DATASET EXTRACT:

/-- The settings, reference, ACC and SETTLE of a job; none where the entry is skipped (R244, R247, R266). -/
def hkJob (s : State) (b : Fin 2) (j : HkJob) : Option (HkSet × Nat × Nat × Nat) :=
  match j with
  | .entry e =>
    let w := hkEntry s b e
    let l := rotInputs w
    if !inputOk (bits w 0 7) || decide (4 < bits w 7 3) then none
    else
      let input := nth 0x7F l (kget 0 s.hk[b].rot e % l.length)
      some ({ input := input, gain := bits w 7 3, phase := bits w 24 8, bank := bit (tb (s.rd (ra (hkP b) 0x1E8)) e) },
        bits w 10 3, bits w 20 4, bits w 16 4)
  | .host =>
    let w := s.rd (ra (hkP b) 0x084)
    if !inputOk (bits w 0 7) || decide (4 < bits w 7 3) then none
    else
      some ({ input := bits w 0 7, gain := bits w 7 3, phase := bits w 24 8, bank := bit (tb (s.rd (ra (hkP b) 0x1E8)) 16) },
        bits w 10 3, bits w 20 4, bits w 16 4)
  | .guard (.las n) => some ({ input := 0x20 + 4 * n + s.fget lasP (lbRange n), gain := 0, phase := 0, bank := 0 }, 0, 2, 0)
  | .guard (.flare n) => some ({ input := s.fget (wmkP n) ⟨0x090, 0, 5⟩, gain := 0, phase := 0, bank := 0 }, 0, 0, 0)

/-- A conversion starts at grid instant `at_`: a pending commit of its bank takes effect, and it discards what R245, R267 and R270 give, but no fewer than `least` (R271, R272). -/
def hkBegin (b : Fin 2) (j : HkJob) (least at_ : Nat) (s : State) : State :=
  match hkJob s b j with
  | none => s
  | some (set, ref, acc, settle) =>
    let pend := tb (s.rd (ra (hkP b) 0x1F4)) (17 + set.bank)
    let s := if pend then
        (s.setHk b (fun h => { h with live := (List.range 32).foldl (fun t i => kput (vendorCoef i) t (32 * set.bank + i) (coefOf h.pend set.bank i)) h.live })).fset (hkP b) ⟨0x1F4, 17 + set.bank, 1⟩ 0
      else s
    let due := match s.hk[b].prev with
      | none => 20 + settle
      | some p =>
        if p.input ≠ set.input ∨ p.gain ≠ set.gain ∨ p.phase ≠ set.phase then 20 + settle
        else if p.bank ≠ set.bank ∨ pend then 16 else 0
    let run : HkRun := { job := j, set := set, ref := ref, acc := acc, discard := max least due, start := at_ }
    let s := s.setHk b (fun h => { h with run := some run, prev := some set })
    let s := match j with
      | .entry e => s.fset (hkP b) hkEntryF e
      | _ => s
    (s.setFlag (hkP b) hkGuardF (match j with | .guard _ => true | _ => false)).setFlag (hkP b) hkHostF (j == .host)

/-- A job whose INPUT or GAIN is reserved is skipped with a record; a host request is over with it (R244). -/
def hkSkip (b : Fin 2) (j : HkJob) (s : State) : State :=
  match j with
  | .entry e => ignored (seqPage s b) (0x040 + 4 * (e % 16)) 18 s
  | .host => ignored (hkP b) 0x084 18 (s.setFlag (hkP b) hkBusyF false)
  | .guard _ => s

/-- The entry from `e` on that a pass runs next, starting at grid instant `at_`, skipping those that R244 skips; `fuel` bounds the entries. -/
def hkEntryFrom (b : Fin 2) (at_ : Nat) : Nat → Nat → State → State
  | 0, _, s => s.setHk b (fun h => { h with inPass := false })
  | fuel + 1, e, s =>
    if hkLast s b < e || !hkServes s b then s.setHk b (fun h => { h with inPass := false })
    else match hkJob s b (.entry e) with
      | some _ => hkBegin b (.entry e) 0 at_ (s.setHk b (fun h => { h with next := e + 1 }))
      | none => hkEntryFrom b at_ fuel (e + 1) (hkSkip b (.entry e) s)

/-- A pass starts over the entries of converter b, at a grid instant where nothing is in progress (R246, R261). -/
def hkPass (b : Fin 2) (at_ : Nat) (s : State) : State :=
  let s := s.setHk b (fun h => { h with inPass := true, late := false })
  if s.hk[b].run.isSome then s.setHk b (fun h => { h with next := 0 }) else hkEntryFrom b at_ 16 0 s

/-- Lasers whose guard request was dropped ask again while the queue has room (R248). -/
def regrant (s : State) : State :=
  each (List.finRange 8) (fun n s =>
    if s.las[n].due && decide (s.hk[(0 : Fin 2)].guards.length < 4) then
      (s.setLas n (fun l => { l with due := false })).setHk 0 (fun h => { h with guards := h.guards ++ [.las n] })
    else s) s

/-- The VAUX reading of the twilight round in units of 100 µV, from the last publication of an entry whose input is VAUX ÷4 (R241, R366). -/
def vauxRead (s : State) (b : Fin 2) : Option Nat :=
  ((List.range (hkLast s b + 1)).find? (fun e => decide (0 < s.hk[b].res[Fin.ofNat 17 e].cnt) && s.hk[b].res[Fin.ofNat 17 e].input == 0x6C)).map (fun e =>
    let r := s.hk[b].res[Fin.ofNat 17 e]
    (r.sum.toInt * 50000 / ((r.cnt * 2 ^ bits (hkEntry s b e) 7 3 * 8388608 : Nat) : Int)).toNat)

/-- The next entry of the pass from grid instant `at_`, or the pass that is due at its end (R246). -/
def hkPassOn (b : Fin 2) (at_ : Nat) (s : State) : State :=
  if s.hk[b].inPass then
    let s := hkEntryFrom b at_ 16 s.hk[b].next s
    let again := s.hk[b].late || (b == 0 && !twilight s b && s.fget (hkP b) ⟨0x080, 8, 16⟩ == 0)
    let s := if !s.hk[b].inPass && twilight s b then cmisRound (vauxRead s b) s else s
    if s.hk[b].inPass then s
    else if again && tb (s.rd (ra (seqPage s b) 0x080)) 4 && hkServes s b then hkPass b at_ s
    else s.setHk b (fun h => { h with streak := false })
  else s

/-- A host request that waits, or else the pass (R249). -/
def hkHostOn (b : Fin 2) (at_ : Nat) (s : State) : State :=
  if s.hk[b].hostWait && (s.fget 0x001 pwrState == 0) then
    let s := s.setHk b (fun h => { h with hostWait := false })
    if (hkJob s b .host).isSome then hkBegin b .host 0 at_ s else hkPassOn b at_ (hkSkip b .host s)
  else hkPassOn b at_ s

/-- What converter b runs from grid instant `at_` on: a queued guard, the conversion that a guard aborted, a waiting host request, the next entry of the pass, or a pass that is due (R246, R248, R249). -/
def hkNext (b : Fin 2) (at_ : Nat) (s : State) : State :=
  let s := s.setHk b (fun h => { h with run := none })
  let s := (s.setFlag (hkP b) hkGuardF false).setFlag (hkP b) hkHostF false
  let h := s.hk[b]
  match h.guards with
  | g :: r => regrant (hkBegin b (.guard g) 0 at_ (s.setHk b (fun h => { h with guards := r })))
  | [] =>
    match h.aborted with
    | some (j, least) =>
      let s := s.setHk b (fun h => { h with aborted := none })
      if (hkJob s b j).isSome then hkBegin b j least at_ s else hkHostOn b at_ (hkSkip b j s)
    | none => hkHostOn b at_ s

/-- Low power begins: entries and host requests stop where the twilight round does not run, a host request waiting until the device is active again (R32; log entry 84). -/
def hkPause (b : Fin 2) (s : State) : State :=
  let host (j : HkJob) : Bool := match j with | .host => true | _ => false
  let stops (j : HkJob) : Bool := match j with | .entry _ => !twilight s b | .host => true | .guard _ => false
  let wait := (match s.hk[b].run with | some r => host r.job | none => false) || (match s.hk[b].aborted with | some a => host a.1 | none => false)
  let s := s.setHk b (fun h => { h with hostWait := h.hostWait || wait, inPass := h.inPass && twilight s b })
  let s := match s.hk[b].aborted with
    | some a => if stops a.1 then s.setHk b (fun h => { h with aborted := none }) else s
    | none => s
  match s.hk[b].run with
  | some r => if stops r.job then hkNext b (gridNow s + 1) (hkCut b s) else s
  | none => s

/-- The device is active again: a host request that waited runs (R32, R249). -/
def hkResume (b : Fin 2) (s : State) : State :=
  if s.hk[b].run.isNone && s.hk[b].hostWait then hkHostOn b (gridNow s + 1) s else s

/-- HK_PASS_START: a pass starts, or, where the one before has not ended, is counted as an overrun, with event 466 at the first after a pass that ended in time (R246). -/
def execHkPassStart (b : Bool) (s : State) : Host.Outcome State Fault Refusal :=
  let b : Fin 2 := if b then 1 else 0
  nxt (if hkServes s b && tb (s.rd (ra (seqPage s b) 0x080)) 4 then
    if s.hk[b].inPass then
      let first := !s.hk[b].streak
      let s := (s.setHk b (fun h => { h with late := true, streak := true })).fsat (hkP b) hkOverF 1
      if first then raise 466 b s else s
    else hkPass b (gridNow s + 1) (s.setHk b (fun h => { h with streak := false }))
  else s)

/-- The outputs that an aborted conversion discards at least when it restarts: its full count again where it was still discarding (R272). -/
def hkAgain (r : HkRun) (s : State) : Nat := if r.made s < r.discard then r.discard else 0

---

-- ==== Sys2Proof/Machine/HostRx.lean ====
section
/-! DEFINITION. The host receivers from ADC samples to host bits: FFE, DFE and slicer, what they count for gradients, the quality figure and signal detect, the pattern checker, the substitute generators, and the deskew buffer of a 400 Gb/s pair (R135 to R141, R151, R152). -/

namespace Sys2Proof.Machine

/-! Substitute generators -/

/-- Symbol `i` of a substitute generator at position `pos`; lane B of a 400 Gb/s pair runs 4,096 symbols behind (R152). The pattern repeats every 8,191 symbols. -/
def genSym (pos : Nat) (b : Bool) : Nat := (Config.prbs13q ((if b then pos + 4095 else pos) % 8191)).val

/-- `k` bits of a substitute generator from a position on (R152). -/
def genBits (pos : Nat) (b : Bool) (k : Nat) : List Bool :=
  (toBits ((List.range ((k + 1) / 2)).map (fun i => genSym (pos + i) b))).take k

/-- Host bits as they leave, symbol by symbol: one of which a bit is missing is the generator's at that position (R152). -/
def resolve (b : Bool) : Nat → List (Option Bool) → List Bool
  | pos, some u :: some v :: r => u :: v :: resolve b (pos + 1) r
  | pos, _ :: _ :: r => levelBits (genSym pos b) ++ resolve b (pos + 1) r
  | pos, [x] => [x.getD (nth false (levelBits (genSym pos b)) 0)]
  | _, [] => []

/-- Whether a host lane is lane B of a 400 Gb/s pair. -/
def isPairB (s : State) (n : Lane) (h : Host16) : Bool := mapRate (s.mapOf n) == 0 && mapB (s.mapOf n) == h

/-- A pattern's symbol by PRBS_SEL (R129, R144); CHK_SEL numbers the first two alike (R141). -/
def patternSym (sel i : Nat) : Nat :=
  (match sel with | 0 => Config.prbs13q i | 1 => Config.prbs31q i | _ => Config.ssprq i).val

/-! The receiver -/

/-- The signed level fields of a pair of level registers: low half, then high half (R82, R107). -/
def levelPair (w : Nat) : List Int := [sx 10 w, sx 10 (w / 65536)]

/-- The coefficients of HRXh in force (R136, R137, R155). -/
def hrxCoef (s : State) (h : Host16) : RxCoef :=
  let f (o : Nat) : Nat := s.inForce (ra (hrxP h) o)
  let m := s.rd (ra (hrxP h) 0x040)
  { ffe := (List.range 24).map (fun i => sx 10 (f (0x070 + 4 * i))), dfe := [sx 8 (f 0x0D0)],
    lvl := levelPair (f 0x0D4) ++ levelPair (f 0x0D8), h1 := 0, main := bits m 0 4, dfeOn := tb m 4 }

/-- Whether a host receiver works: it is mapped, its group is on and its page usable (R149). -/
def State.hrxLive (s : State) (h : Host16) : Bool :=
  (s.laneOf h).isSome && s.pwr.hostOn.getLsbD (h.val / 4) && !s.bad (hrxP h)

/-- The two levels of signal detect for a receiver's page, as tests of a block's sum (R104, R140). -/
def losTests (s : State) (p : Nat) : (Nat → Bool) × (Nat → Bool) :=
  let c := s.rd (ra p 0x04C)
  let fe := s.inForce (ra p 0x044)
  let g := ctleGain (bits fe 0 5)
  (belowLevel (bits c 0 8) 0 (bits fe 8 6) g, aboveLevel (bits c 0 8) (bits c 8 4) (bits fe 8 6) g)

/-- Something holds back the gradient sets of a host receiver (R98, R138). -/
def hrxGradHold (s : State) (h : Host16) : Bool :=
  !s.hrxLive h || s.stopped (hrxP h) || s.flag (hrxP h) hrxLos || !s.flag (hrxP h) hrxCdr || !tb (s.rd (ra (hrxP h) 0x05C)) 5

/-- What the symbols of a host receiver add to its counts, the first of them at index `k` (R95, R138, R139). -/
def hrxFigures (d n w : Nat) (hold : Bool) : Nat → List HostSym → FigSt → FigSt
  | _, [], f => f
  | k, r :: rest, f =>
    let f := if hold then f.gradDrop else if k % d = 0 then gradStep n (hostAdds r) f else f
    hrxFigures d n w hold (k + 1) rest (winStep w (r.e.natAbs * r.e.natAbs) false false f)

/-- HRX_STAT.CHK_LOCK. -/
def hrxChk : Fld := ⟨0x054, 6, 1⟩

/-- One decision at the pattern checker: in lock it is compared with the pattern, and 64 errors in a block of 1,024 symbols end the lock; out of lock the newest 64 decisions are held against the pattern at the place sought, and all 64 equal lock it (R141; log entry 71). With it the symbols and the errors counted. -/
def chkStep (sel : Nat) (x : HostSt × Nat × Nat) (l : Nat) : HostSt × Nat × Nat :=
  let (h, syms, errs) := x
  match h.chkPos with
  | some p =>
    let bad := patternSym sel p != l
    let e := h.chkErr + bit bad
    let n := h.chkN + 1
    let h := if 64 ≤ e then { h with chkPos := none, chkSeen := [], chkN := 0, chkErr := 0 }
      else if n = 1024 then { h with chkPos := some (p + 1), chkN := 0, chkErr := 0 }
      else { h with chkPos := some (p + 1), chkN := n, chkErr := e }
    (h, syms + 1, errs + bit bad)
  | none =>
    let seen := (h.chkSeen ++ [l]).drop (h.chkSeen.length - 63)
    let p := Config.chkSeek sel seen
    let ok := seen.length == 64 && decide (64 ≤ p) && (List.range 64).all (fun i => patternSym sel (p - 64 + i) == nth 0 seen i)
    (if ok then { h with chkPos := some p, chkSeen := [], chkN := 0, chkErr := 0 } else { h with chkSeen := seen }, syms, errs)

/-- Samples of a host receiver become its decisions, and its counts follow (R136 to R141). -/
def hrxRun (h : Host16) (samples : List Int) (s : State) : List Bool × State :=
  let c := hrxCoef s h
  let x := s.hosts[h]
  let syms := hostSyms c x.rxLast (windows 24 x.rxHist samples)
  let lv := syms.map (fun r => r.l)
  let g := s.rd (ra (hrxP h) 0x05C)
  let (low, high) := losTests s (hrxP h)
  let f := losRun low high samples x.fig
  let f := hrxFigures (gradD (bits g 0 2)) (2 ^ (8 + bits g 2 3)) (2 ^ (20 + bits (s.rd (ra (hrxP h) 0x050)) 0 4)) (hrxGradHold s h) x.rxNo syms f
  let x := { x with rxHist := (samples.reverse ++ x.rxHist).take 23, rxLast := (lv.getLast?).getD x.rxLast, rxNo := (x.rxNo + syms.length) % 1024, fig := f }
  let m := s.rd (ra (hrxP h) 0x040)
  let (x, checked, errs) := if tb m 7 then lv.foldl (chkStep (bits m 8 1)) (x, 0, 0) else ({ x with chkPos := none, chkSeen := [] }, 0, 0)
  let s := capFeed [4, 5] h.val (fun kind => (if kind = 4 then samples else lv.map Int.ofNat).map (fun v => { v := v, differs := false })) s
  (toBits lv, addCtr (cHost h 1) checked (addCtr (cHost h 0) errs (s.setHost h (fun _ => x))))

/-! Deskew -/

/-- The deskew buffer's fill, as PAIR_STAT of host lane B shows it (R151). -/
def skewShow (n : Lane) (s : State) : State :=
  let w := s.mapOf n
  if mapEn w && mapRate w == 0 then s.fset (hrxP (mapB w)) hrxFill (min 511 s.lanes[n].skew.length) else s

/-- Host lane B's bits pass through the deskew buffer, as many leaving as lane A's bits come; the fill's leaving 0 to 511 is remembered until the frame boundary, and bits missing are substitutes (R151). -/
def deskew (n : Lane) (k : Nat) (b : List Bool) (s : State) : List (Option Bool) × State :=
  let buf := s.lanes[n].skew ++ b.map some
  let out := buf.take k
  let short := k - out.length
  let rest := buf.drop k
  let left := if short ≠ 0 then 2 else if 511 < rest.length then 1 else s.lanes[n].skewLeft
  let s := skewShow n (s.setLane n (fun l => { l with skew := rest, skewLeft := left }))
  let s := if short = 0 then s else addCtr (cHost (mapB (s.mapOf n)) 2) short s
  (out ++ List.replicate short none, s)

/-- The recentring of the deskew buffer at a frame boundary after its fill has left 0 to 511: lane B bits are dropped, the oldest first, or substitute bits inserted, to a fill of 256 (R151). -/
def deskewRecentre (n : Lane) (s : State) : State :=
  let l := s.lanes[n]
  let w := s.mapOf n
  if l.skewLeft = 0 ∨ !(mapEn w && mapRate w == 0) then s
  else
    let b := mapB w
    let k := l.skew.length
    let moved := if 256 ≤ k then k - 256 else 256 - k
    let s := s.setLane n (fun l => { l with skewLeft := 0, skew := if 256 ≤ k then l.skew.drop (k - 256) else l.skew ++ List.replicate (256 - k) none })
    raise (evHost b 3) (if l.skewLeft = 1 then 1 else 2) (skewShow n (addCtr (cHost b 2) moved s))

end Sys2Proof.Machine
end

EXERCISE REQUIREMENTS: Retype exactly the lines above, from the one with "late := false" through the one with "each (List.finRange 8) (fun n s =>", inclusive.

EXERCISE ANSWER:
  let s := s.setHk b (fun h => { h with inPass := true, late := false })
  if s.hk[b].run.isSome then s.setHk b (fun h => { h with next := 0 }) else hkEntryFrom b at_ 16 0 s

/-- Lasers whose guard request was dropped ask again while the queue has room (R248). -/
def regrant (s : State) : State :=
  each (List.finRange 8) (fun n s =>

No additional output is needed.